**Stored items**
=== Begin Enclosure ===

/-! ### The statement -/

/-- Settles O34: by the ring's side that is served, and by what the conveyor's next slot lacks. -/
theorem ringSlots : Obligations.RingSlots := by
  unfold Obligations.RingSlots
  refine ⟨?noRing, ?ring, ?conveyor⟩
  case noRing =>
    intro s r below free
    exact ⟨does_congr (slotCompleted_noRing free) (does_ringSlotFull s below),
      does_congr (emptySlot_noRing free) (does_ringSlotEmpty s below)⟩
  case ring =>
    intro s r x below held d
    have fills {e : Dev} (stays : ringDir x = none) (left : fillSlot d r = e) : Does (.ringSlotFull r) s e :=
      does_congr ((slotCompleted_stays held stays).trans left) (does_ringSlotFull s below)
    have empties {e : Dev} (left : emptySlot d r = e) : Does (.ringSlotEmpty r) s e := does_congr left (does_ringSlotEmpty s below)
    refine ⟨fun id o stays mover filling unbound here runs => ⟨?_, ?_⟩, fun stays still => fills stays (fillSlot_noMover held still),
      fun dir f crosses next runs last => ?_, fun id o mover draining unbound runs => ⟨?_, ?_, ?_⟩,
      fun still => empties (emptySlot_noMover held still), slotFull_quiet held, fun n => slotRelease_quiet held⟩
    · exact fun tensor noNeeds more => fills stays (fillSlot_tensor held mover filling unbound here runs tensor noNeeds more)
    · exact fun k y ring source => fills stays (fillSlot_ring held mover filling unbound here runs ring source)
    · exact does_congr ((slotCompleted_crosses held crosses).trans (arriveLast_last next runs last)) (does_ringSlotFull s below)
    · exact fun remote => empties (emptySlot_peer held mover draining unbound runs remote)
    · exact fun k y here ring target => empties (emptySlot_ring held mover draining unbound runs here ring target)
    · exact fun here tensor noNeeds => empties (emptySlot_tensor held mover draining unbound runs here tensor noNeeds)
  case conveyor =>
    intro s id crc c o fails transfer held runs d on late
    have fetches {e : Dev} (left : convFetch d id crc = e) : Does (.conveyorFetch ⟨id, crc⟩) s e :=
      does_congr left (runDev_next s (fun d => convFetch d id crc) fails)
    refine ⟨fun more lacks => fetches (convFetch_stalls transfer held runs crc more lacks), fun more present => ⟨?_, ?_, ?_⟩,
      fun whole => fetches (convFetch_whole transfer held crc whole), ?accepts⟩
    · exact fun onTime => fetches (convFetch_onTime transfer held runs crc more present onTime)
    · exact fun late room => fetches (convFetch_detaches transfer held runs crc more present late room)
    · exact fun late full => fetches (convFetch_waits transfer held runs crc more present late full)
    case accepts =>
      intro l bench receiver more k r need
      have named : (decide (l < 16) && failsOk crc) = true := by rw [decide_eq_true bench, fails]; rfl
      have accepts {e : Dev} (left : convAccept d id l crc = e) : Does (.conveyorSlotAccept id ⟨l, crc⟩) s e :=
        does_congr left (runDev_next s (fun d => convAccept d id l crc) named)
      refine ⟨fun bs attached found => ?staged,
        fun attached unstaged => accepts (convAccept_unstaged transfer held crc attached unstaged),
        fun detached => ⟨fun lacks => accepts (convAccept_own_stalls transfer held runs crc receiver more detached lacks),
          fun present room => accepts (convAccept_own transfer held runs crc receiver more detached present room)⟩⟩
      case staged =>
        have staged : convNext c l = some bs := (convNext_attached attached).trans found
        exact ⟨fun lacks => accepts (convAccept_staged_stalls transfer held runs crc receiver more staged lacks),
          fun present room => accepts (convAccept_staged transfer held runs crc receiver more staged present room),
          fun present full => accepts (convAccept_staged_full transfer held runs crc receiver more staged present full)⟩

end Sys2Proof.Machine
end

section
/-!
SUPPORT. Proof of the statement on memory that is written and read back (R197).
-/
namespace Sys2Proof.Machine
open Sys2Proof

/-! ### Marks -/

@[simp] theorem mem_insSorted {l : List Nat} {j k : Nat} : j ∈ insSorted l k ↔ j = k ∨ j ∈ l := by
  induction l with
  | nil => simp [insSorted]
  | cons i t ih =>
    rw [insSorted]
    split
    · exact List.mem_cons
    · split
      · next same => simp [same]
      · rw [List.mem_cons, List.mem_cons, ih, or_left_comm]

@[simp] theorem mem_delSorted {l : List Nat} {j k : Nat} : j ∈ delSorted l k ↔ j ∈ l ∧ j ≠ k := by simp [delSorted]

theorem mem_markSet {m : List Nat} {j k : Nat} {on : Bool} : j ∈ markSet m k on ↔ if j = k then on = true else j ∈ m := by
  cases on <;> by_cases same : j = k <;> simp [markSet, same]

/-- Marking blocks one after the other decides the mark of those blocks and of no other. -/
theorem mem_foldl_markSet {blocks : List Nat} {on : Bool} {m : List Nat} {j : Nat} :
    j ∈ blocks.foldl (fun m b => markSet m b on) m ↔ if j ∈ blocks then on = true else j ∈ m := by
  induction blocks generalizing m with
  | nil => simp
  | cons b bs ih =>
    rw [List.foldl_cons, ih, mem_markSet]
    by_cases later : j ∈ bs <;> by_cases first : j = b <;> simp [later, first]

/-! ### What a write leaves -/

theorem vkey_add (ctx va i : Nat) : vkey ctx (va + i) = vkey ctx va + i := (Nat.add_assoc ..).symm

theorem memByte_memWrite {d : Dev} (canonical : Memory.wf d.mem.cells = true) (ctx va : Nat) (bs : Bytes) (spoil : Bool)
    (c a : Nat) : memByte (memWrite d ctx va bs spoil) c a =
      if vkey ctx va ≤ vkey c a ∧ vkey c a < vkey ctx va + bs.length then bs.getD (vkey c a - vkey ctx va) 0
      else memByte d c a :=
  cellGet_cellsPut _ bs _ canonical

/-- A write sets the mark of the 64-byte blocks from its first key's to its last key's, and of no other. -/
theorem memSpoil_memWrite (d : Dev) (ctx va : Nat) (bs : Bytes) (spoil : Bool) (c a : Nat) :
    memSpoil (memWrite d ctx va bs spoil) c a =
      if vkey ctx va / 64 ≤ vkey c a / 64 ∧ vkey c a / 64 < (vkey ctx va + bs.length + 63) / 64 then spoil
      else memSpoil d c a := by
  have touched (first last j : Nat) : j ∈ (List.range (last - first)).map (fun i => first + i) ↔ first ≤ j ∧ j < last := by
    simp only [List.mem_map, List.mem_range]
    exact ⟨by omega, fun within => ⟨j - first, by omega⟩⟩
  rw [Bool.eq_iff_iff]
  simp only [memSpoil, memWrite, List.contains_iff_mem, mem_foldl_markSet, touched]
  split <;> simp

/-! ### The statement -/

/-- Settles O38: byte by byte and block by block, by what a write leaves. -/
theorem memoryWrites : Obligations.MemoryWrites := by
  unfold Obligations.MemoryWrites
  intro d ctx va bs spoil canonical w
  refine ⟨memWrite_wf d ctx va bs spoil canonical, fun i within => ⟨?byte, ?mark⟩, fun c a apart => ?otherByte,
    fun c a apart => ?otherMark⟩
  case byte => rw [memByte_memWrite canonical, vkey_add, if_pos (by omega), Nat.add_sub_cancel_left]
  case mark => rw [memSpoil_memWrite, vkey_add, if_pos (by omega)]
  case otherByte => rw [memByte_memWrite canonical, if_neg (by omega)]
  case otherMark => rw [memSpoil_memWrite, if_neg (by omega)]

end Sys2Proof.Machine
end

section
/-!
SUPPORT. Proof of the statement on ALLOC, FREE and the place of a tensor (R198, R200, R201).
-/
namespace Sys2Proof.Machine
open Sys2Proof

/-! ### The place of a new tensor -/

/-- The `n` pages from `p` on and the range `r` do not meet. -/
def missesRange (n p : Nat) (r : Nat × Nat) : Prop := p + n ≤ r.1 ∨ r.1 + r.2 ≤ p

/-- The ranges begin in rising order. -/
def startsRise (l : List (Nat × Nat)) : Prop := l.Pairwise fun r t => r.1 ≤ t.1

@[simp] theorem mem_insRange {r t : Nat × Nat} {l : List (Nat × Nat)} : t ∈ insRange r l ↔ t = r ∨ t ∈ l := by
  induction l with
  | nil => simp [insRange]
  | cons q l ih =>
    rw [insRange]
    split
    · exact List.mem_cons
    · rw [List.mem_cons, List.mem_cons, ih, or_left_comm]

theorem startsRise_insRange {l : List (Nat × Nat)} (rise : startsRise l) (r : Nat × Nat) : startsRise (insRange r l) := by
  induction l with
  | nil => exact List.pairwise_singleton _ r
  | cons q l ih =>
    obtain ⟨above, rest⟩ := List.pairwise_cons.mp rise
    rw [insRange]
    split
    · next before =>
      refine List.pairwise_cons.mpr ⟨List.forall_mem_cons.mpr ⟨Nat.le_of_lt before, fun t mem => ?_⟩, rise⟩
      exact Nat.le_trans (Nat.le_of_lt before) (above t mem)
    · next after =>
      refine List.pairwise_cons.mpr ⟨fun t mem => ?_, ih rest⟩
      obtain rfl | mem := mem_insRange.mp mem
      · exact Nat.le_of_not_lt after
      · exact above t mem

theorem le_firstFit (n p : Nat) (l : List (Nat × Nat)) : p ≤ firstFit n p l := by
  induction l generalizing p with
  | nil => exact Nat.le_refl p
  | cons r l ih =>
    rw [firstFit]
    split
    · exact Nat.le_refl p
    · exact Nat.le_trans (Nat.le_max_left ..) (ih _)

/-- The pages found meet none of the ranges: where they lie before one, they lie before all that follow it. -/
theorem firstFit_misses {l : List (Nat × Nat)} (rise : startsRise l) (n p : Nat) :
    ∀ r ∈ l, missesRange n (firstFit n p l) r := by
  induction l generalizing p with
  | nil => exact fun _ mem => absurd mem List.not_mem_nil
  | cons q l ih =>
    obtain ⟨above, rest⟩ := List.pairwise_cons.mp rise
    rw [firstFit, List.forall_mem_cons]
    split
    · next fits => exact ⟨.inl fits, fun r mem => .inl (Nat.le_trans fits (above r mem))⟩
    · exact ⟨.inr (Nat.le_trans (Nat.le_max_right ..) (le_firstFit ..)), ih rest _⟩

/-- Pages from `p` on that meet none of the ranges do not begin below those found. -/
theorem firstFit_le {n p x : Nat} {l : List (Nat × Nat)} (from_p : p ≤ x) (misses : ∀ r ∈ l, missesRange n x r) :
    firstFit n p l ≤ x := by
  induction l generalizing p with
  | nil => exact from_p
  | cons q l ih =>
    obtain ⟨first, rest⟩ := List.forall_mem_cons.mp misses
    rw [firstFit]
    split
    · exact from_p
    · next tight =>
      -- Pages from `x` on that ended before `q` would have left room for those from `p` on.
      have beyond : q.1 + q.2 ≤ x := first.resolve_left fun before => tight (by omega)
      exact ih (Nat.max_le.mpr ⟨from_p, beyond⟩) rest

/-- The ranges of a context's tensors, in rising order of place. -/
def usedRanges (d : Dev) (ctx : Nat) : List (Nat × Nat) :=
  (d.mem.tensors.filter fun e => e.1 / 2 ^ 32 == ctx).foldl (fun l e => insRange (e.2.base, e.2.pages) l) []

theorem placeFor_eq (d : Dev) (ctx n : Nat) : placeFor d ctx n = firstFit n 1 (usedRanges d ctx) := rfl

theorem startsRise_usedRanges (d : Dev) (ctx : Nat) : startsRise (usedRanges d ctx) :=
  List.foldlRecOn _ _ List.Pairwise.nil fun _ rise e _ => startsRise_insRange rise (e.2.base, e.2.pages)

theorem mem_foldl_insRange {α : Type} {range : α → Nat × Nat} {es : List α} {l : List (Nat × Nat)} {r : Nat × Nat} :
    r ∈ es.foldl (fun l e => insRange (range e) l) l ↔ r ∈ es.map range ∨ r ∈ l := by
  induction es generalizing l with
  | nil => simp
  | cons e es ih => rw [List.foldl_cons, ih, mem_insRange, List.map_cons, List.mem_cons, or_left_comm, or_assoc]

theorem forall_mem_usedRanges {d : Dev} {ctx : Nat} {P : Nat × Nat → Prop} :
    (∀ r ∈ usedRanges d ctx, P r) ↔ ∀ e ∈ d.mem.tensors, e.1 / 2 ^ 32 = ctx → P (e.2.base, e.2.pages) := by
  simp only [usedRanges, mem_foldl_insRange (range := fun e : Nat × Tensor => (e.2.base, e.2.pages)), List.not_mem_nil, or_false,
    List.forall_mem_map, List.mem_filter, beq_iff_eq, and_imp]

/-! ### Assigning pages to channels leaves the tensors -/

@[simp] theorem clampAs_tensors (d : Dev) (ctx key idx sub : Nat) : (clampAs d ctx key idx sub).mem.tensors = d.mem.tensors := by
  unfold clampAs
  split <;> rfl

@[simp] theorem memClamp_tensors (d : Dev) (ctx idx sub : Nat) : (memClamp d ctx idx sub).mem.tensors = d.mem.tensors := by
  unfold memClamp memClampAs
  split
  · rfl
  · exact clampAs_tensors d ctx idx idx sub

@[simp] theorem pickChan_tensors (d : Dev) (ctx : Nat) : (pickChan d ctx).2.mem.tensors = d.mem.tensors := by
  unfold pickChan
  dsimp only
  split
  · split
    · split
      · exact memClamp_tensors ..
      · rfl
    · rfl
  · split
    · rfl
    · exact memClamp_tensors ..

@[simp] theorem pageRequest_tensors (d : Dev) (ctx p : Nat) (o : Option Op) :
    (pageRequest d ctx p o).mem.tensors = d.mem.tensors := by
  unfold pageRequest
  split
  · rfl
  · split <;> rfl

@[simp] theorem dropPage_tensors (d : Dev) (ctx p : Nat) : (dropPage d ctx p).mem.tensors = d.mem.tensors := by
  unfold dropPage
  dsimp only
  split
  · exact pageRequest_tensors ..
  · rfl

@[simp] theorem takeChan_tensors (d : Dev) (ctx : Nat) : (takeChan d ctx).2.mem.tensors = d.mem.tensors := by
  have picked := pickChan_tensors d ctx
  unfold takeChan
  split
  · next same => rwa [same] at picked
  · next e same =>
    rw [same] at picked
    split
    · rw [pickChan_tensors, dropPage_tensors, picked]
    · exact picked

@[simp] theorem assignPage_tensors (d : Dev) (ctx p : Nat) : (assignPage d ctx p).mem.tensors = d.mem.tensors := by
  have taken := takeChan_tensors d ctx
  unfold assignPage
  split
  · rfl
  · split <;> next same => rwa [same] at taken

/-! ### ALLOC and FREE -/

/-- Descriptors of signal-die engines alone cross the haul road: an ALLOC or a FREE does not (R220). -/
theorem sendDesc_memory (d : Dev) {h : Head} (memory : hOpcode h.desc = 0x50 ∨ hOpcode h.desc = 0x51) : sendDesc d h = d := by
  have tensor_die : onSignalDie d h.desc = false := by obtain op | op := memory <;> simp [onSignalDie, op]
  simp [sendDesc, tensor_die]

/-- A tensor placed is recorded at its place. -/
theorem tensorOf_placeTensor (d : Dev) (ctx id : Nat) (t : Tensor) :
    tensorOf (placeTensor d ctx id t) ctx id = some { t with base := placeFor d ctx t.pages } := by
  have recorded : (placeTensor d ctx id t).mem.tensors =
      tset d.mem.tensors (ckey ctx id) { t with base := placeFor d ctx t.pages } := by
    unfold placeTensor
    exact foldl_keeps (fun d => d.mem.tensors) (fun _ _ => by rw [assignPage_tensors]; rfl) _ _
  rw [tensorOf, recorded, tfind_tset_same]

=== End Enclosure ===

**REQUIRED WORK**
Restate word for word only the lines running from the beginning of the data to the line holding "here ring target)", both included.

**ANSWER AREA**
/-! ### The statement -/

/-- Settles O34: by the ring's side that is served, and by what the conveyor's next slot lacks. -/
theorem ringSlots : Obligations.RingSlots := by
  unfold Obligations.RingSlots
  refine ⟨?noRing, ?ring, ?conveyor⟩
  case noRing =>
    intro s r below free
    exact ⟨does_congr (slotCompleted_noRing free) (does_ringSlotFull s below),
      does_congr (emptySlot_noRing free) (does_ringSlotEmpty s below)⟩
  case ring =>
    intro s r x below held d
    have fills {e : Dev} (stays : ringDir x = none) (left : fillSlot d r = e) : Does (.ringSlotFull r) s e :=
      does_congr ((slotCompleted_stays held stays).trans left) (does_ringSlotFull s below)
    have empties {e : Dev} (left : emptySlot d r = e) : Does (.ringSlotEmpty r) s e := does_congr left (does_ringSlotEmpty s below)
    refine ⟨fun id o stays mover filling unbound here runs => ⟨?_, ?_⟩, fun stays still => fills stays (fillSlot_noMover held still),
      fun dir f crosses next runs last => ?_, fun id o mover draining unbound runs => ⟨?_, ?_, ?_⟩,
      fun still => empties (emptySlot_noMover held still), slotFull_quiet held, fun n => slotRelease_quiet held⟩
    · exact fun tensor noNeeds more => fills stays (fillSlot_tensor held mover filling unbound here runs tensor noNeeds more)
    · exact fun k y ring source => fills stays (fillSlot_ring held mover filling unbound here runs ring source)
    · exact does_congr ((slotCompleted_crosses held crosses).trans (arriveLast_last next runs last)) (does_ringSlotFull s below)
    · exact fun remote => empties (emptySlot_peer held mover draining unbound runs remote)
    · exact fun k y here ring target => empties (emptySlot_ring held mover draining unbound runs here ring target)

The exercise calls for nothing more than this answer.